REQUIRED WORK:
Only one stretch of the data below is wanted: the lines from the one with "R128, R148). -/" through the one with "if ok then s", repeated exactly.

DATA FOR ANALYSIS:

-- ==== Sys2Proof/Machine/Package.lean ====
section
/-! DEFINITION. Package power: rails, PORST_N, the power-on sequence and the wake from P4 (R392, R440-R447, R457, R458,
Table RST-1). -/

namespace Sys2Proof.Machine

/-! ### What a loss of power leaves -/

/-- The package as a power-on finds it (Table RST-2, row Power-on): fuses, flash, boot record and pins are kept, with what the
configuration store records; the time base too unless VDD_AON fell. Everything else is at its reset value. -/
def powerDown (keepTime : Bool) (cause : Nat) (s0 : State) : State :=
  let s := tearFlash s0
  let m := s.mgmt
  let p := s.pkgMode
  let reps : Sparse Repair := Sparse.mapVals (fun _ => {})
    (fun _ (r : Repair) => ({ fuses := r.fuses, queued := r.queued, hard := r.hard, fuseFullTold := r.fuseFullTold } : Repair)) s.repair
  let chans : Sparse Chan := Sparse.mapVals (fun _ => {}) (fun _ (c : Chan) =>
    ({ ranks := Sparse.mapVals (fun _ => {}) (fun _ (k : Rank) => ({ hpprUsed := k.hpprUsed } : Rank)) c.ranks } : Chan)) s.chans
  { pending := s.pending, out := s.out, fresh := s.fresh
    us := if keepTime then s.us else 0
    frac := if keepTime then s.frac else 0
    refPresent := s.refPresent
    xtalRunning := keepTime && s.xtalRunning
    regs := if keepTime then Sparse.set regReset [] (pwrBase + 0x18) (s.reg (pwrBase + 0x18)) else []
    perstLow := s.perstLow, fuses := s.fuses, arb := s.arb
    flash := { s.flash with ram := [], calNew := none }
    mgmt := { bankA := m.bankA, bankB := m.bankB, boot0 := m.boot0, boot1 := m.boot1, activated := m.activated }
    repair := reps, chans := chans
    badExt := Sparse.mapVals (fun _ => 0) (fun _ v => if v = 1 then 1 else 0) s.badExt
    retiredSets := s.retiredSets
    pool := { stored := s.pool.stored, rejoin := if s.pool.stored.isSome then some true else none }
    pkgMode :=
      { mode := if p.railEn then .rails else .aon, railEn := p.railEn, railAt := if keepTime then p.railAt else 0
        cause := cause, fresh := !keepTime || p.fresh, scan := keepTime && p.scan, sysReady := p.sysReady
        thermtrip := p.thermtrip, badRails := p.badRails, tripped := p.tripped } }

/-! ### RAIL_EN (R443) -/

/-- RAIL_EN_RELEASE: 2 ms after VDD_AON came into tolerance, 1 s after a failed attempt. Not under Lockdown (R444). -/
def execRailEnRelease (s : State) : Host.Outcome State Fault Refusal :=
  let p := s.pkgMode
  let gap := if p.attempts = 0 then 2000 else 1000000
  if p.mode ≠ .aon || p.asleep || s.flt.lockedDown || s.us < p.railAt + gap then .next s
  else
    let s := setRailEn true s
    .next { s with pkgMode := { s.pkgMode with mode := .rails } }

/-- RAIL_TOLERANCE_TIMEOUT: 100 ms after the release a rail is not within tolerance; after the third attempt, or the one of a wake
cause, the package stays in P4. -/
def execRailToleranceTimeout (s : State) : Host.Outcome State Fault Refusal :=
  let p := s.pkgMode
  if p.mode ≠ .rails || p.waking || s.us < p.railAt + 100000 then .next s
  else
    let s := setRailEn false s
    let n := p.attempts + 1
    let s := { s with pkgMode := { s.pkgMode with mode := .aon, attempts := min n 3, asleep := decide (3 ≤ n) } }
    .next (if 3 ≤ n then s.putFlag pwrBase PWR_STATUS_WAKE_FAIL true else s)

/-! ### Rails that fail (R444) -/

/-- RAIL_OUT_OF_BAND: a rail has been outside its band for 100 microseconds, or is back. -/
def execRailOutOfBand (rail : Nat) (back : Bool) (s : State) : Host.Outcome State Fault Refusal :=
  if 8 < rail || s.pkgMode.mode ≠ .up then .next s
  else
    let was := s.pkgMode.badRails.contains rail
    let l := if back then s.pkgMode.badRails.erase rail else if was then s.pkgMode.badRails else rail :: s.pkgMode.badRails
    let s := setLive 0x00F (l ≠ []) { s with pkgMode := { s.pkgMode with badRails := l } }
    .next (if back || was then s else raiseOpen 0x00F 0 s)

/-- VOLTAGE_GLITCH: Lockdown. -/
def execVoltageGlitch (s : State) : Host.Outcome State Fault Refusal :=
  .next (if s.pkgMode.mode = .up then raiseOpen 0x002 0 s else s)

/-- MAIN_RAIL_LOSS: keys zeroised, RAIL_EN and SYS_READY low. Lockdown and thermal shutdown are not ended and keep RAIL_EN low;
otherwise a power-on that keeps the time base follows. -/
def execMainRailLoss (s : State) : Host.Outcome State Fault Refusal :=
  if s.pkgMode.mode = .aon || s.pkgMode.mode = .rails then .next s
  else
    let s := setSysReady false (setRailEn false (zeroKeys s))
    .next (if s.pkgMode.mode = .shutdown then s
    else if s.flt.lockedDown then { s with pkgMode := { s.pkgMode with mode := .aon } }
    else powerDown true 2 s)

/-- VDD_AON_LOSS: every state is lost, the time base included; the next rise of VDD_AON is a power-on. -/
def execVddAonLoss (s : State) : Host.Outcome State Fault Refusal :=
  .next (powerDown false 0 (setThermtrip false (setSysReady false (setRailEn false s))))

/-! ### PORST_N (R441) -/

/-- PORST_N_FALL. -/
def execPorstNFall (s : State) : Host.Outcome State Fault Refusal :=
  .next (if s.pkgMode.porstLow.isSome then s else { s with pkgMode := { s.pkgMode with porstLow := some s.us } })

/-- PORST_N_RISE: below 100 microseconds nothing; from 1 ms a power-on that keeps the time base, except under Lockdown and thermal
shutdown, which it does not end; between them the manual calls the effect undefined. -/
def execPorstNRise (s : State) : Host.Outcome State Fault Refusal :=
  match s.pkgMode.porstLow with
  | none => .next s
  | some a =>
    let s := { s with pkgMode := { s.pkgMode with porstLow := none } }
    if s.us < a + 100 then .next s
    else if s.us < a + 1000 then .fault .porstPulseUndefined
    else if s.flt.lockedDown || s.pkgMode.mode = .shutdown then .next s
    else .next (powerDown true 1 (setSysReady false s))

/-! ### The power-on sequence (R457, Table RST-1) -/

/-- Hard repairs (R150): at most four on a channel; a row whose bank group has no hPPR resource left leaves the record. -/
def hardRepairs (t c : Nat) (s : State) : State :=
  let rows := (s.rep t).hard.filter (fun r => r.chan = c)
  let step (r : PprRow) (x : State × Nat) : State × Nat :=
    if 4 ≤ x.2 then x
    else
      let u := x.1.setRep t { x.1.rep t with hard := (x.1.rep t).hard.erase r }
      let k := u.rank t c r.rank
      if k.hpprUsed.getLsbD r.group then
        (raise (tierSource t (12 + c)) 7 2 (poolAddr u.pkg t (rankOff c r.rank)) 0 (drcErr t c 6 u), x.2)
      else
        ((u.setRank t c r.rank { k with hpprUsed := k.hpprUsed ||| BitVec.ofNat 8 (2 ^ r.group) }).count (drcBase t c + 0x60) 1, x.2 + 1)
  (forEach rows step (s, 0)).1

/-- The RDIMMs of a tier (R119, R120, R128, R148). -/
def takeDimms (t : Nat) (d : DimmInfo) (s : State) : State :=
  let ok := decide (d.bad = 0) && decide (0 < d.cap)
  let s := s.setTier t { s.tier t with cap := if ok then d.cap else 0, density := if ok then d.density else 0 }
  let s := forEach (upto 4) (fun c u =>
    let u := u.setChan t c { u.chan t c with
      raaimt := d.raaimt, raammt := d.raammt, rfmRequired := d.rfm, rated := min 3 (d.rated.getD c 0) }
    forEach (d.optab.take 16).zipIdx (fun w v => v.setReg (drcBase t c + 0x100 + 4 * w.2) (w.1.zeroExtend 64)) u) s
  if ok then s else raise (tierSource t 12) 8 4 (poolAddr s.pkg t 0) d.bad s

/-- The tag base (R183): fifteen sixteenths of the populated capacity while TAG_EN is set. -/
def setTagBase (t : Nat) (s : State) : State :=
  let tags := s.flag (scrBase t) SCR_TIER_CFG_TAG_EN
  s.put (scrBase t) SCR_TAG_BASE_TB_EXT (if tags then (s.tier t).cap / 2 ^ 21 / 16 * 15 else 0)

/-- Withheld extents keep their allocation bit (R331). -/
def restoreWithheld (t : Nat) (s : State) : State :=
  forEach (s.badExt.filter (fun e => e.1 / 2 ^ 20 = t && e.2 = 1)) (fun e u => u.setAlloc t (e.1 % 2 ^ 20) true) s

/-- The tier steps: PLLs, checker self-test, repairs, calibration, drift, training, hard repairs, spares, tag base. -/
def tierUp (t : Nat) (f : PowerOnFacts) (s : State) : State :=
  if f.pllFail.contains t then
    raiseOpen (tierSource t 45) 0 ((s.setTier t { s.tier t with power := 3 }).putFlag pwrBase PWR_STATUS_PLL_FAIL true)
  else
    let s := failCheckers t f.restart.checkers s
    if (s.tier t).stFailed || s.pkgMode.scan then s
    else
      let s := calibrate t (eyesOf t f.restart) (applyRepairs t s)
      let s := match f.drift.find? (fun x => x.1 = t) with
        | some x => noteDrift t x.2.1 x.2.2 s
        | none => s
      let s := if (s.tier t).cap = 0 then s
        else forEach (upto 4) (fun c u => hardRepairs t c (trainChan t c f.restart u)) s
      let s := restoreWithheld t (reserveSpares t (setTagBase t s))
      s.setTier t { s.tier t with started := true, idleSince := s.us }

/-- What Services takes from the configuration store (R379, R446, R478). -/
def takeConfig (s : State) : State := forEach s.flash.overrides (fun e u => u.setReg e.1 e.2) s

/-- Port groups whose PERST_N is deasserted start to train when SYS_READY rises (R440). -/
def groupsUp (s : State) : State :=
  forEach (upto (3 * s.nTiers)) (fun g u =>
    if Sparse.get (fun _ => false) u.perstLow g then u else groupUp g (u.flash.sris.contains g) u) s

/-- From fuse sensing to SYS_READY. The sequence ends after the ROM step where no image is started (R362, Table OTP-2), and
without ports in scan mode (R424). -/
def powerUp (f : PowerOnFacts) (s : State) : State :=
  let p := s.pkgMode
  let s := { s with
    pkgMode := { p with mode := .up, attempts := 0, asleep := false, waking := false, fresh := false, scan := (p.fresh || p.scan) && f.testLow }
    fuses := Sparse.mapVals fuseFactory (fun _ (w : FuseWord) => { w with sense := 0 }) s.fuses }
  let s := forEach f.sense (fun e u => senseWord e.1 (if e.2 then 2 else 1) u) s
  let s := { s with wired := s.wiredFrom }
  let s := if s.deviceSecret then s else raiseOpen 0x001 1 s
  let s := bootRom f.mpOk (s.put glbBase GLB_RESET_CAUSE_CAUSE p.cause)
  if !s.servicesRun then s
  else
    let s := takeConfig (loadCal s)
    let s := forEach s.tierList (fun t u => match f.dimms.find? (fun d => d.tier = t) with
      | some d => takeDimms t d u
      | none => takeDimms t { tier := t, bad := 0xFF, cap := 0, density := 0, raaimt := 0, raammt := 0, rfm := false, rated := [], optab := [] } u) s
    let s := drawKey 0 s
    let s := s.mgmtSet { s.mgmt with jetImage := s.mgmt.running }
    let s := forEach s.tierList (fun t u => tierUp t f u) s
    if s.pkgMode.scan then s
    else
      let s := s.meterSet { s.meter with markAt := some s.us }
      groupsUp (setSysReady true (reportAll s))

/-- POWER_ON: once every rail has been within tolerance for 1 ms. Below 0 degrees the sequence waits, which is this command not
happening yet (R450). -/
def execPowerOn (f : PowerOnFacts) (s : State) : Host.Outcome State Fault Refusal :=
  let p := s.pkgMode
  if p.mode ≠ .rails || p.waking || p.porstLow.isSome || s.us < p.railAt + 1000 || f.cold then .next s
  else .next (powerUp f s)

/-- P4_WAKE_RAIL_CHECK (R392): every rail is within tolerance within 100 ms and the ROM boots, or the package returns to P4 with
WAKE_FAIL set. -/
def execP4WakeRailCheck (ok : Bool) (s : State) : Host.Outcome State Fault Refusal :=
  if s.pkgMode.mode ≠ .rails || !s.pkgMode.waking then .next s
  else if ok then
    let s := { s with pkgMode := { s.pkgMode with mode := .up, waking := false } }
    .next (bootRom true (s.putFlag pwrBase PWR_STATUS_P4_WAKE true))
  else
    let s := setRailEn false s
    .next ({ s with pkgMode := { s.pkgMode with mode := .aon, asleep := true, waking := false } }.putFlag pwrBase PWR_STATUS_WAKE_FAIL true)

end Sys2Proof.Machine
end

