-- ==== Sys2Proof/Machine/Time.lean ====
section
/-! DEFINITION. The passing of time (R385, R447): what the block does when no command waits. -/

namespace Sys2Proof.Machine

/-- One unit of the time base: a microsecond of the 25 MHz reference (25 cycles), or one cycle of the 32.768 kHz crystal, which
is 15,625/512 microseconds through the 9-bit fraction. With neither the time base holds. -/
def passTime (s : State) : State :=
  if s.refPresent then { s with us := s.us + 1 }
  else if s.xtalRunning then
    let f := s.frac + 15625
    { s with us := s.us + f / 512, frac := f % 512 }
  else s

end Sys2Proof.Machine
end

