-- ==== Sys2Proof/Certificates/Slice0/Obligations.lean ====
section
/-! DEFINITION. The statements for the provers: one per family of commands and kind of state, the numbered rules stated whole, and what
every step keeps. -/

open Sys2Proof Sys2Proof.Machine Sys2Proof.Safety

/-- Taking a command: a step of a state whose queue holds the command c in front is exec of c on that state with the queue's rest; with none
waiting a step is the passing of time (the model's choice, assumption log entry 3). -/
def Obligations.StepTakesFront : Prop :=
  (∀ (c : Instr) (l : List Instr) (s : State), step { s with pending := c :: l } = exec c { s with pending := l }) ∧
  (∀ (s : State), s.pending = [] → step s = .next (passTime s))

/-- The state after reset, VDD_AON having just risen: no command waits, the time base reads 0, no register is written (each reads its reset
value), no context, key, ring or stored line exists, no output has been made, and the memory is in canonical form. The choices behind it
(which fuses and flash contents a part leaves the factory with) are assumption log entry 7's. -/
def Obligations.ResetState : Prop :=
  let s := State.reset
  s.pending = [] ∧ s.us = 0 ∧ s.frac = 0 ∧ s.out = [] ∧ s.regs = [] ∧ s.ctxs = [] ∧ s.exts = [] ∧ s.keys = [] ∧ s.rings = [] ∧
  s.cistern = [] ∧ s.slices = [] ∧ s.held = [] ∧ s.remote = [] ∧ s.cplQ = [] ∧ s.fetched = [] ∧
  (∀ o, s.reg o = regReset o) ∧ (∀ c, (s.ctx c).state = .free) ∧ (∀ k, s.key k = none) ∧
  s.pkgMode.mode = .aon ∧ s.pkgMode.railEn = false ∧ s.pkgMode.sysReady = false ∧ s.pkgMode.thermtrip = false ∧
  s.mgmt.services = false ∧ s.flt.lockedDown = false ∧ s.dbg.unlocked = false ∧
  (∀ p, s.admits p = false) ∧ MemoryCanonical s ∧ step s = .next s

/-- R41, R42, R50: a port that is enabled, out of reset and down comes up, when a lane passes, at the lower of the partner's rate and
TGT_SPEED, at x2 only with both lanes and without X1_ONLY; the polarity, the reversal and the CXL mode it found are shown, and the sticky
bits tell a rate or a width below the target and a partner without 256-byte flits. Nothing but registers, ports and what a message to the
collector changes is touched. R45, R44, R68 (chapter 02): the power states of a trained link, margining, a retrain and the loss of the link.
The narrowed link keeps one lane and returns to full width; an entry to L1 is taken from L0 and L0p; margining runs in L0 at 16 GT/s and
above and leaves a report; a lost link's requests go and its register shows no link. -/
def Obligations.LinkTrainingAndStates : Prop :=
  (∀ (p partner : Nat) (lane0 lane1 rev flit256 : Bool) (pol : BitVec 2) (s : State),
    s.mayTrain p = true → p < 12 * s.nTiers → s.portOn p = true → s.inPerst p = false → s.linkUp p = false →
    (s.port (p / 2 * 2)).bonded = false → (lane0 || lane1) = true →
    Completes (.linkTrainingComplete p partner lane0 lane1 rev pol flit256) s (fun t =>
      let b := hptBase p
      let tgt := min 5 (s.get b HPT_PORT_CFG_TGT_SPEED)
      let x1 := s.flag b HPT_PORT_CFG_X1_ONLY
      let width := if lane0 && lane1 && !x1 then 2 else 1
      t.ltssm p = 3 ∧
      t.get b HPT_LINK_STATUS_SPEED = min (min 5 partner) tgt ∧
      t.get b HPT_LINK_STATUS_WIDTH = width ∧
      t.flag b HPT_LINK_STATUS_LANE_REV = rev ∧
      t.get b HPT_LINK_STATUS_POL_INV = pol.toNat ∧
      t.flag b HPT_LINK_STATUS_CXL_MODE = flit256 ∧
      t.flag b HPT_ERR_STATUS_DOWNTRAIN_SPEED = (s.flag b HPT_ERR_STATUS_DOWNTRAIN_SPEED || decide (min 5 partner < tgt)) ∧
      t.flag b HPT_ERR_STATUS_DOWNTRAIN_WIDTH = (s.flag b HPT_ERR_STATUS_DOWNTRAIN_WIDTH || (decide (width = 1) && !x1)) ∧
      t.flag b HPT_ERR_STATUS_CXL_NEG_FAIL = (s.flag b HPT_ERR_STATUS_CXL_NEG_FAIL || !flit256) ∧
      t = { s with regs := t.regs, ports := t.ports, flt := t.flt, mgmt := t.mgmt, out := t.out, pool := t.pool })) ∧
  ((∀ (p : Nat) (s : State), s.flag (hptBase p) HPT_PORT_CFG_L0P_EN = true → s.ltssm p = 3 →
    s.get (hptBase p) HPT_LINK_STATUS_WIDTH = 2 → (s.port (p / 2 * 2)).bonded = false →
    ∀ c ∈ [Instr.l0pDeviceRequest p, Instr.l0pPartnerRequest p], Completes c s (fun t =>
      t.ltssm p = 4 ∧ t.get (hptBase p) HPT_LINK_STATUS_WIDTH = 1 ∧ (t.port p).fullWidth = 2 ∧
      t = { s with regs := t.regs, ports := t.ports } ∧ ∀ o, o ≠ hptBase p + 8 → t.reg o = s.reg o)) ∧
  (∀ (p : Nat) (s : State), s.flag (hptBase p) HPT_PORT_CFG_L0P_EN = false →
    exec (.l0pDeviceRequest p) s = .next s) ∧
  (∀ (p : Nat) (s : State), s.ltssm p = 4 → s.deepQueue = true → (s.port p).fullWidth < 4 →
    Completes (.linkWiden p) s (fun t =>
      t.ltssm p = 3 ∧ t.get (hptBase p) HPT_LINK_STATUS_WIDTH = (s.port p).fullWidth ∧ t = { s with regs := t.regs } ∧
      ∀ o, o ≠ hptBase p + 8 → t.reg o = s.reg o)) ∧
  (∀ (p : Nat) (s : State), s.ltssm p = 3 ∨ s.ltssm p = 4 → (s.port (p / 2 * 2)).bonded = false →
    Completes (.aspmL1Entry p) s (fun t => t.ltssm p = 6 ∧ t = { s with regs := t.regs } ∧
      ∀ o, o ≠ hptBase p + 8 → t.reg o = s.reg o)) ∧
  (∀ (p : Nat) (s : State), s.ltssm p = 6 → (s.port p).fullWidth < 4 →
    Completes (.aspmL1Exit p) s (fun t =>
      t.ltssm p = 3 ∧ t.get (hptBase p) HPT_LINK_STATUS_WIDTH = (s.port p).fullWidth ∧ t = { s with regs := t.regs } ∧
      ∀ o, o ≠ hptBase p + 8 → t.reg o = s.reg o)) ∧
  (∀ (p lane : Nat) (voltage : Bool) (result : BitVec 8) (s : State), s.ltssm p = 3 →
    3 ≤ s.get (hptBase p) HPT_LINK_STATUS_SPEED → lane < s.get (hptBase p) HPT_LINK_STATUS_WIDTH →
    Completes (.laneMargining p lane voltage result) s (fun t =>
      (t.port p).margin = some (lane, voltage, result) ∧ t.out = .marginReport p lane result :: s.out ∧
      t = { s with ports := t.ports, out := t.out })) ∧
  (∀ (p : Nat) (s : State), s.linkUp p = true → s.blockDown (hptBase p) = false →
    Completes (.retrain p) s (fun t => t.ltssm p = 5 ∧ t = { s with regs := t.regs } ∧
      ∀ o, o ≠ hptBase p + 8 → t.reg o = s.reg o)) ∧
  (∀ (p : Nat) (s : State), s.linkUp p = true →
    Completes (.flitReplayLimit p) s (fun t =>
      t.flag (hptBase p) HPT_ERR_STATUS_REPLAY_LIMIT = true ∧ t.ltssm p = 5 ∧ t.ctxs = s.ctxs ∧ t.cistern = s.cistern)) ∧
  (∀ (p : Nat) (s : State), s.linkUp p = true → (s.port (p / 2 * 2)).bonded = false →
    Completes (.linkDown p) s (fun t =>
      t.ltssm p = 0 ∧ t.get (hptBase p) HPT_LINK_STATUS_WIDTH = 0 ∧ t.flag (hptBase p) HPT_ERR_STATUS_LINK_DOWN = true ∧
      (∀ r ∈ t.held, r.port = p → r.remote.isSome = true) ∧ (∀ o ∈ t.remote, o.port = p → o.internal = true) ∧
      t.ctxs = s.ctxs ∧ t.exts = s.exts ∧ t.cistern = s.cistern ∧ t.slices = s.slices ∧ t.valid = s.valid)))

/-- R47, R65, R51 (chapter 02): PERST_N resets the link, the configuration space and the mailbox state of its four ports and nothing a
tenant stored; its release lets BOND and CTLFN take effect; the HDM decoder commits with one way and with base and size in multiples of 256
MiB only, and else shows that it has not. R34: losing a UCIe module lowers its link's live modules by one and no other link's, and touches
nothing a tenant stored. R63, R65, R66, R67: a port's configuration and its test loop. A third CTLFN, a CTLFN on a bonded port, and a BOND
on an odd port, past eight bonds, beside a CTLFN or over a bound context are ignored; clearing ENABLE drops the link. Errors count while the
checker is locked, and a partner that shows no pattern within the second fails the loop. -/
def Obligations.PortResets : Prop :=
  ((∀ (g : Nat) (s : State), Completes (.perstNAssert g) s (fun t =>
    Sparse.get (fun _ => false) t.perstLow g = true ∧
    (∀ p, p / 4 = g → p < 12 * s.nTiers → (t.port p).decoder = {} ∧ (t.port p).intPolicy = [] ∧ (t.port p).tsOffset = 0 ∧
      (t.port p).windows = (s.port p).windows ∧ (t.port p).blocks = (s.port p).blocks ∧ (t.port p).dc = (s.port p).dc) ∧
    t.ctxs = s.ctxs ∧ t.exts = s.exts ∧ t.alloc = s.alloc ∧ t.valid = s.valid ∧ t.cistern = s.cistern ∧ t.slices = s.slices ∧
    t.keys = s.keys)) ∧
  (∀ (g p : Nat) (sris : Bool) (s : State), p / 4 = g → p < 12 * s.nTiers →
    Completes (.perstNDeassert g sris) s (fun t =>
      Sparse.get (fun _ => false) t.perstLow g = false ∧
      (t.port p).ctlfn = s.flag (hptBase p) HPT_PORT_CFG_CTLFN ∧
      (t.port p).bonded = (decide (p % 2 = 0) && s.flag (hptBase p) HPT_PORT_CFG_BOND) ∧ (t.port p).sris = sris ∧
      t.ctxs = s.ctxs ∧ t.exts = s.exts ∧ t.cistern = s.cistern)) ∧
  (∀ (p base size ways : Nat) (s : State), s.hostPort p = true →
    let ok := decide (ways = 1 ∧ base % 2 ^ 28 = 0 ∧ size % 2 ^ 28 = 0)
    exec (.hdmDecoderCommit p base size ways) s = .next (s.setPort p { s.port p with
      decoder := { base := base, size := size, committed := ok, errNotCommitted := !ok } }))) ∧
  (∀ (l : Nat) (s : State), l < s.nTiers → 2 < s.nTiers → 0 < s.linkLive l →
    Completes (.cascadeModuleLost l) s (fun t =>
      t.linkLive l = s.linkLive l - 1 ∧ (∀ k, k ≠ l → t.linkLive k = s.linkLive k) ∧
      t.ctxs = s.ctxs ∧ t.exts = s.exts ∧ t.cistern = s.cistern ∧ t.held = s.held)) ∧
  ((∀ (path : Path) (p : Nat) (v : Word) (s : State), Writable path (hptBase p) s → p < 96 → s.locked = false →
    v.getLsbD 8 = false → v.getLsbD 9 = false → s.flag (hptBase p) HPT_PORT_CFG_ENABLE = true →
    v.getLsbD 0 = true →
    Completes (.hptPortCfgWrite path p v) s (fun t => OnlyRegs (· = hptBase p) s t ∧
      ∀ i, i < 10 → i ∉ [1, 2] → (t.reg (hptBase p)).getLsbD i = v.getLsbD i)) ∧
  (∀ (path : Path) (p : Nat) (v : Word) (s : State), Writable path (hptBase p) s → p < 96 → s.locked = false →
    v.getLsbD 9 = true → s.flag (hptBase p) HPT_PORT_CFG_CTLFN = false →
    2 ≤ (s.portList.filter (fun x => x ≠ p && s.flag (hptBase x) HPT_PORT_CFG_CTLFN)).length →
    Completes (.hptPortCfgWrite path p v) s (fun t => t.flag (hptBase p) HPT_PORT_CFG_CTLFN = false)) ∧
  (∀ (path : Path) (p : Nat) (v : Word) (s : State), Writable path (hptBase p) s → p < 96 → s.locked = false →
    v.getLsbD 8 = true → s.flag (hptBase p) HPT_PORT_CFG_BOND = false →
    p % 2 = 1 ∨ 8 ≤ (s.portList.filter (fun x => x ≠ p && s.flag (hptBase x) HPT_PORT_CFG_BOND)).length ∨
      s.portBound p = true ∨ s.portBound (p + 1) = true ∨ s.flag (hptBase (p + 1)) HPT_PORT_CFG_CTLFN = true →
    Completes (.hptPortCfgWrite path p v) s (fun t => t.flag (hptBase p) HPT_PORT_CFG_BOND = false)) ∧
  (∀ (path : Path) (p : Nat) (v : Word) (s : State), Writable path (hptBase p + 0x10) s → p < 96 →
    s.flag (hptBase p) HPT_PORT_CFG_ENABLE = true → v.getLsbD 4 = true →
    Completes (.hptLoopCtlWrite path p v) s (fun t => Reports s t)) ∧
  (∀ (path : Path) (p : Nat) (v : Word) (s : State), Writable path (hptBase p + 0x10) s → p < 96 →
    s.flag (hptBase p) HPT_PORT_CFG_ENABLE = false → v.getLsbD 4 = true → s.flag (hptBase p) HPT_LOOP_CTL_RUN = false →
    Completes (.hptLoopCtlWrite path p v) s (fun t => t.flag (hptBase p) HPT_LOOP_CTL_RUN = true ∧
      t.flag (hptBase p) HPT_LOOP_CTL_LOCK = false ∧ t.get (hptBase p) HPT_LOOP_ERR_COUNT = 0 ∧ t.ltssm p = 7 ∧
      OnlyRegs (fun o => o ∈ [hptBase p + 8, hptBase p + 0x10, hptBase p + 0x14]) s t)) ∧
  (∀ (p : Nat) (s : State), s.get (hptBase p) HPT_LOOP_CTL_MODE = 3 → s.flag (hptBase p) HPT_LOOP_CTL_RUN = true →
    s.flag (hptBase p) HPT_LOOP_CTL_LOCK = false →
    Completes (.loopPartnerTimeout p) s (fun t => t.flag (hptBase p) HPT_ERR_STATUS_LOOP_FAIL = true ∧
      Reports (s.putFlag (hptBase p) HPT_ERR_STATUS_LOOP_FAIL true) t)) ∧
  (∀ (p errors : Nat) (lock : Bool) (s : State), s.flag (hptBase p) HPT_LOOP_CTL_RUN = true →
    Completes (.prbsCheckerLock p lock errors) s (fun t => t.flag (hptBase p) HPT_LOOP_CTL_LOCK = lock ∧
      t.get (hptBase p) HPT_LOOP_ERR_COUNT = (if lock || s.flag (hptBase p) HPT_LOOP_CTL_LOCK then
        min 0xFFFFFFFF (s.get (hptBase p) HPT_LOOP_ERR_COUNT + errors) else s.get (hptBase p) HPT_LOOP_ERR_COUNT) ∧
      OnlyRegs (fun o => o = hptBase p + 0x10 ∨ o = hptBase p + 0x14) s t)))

WORKED SOLUTION:
/-- The RDIMMs of a tier (R119, R120, R128, R148). -/
def takeDimms (t : Nat) (d : DimmInfo) (s : State) : State :=
  let ok := decide (d.bad = 0) && decide (0 < d.cap)
  let s := s.setTier t { s.tier t with cap := if ok then d.cap else 0, density := if ok then d.density else 0 }
  let s := forEach (upto 4) (fun c u =>
    let u := u.setChan t c { u.chan t c with
      raaimt := d.raaimt, raammt := d.raammt, rfmRequired := d.rfm, rated := min 3 (d.rated.getD c 0) }
    forEach (d.optab.take 16).zipIdx (fun w v => v.setReg (drcBase t c + 0x100 + 4 * w.2) (w.1.zeroExtend 64)) u) s
  if ok then s else raise (tierSource t 12) 8 4 (poolAddr s.pkg t 0) d.bad s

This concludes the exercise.